* **Exercise requirements**
Please report every line in the entries that contains the string "instruction".

(Excerpts from a dataset)

————

-- ==== Sys2Proof/Machine/State.lean ====
section
/-! DEFINITION. The state the spec gives the machine (10_state R20 to R38), the reasons a step can stop, and the state
right after reset (10_state R37, 70_reset R280). State is plain data. -/

namespace Sys2Proof.Machine

/-- Memory: the bytes that differ from their reset byte, as (address, byte) cells (10_state R34, 20_memory R50).
`Memory.wf` (Machine/Ops.lean) is its one canonical form. -/
abbrev Memory := List Host.Cell

/-- The spec's fault kinds (60_exceptions R230). The spec describes what raising each one does (R238): the `fault` register
is written and the core halts. That IS the machine's next state, so the model answers `next` with the record in
`State.fault`, and no step ever answers `Host.Outcome.fault`; log entry 3. All six are raised exactly where the spec raises them,
so none is an early stop of the model's own. -/
inductive Fault where
  /-- Raised by the step cycle when the fetched word is illegal (R231). Safe: the rule's own fault. -/
  | decodeError
  /-- Raised by `CALL` at sp = 16 (R232). Safe: the rule's own fault (the source's undefined behaviour, D5). -/
  | stackOverflow
  /-- Raised by `RET` at sp = 0 (R233). Safe: the rule's own fault (D5). -/
  | stackUnderflow
  /-- Raised by the step cycle at pc = 0xFFF (R234). Safe: the rule's own fault (D3). -/
  | fetchOutOfBounds
  /-- Raised by `DRW`, `LD B`, `LD [I]` and `LD Vx, [I]` when a data address is 4096 or more (R235). Safe: the rule's own fault (D4). -/
  | memoryOutOfBounds
  /-- Raised by `SKP` and `SKNP` when V[x] is 16 or more (R236). Safe: the rule's own fault (D10). -/
  | keyIndexOutOfRange
  deriving DecidableEq, Repr

/-- The fault kinds' codes (60_exceptions R230, D12); code 0 means no fault. -/
def Fault.code : Fault → Nat
  | .decodeError => 1
  | .stackOverflow => 2
  | .stackUnderflow => 3
  | .fetchOutOfBounds => 4
  | .memoryOutOfBounds => 5
  | .keyIndexOutOfRange => 6

/-- Why the model refuses. -/
inductive Refusal where
  /-- An instruction without a meaning in exec. No arm of exec uses it. Safe: the model stops. -/
  | notModelled (mnemonic : String)
  /-- A host key event whose index is above 15: it has no meaning in the spec and a model refuses it (60_exceptions R260, D17).
  Raised by the host operation `keyEvent` only, by no instruction. Safe. -/
  | keyEventIndex (k : Nat)
  deriving DecidableEq, Repr

/-- The fault record (10_state R35). -/
structure FaultRecord where
  /-- The fault's kind (60_exceptions R230). -/
  kind : Fault
  /-- The address of the instruction at fault. -/
  pc : Word
  /-- The instruction word, or none for `fetchOutOfBounds`. -/
  word : Option Word
  /-- The first out-of-range data address for `memoryOutOfBounds`, none for every other kind. -/
  addr : Option Nat
  deriving DecidableEq, Repr

/-- Every piece of state the spec gives the machine (10_state), and the model's own count of random draws. -/
structure State where
  /-- The general registers V0 to VF; VF is V[15] (10_state R20, R21). -/
  v : Vector Byte 16
  /-- The address register I (10_state R22). -/
  i : Word
  /-- The program counter (10_state R23). -/
  pc : Word
  /-- The number of stack entries in use, 0 to 16 (10_state R26). -/
  sp : Fin 17
  /-- The return-address stack (10_state R25). -/
  stack : Vector Word 16
  /-- The delay timer DT (10_state R27). -/
  dt : Byte
  /-- The sound timer ST (10_state R28). -/
  st : Byte
  /-- The keys' "currently pressed" flags (10_state R29). -/
  pressed : Vector Bool 16
  /-- The most recently released key, until consumed (10_state R30). -/
  latch : Option KeyIdx
  /-- The target register of a key-wait (10_state R31). -/
  keyWait : Option RegIdx
  /-- The framebuffer: fb[x][y], column x, row y (10_state R32). -/
  fb : Vector (Vector Bool 32) 64
  /-- The framebuffer changed since the host last consumed the flag (10_state R33). -/
  dirty : Bool
  /-- The 4096 bytes of memory (10_state R34). -/
  mem : Memory
  /-- The fault record; a core is halted exactly when it is not none (10_state R35). -/
  fault : Option FaultRecord
  /-- The MODEL's own field: how many bytes have been drawn from `Config.rng`; log entry 2. -/
  rngCount : Nat
  deriving DecidableEq, Repr

/-- Reset with an empty image (10_state R37, 70_reset R280, R281): no cell listed, so memory reads as FONT, then zeros. A program
is the argument of reset: `resetImage` (Machine/Ops.lean); log entry 4. `rngCount` is the model's own (log entry 2, DESIGN CHOICE). -/
def State.reset : State where
  v := Vector.replicate 16 0
  i := 0
  pc := 0x200
  sp := 0
  stack := Vector.replicate 16 0
  dt := 0
  st := 0
  pressed := Vector.replicate 16 false
  latch := none
  keyWait := none
  fb := Vector.replicate 64 (Vector.replicate 32 false)
  dirty := false
  mem := []
  fault := none
  rngCount := 0

end Sys2Proof.Machine
end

————

* **Response for this exercise**
  /-- An instruction without a meaning in exec. No arm of exec uses it. Safe: the model stops. -/
  Raised by the host operation `keyEvent` only, by no instruction. Safe. -/
  /-- The address of the instruction at fault. -/
  /-- The instruction word, or none for `fetchOutOfBounds`. -/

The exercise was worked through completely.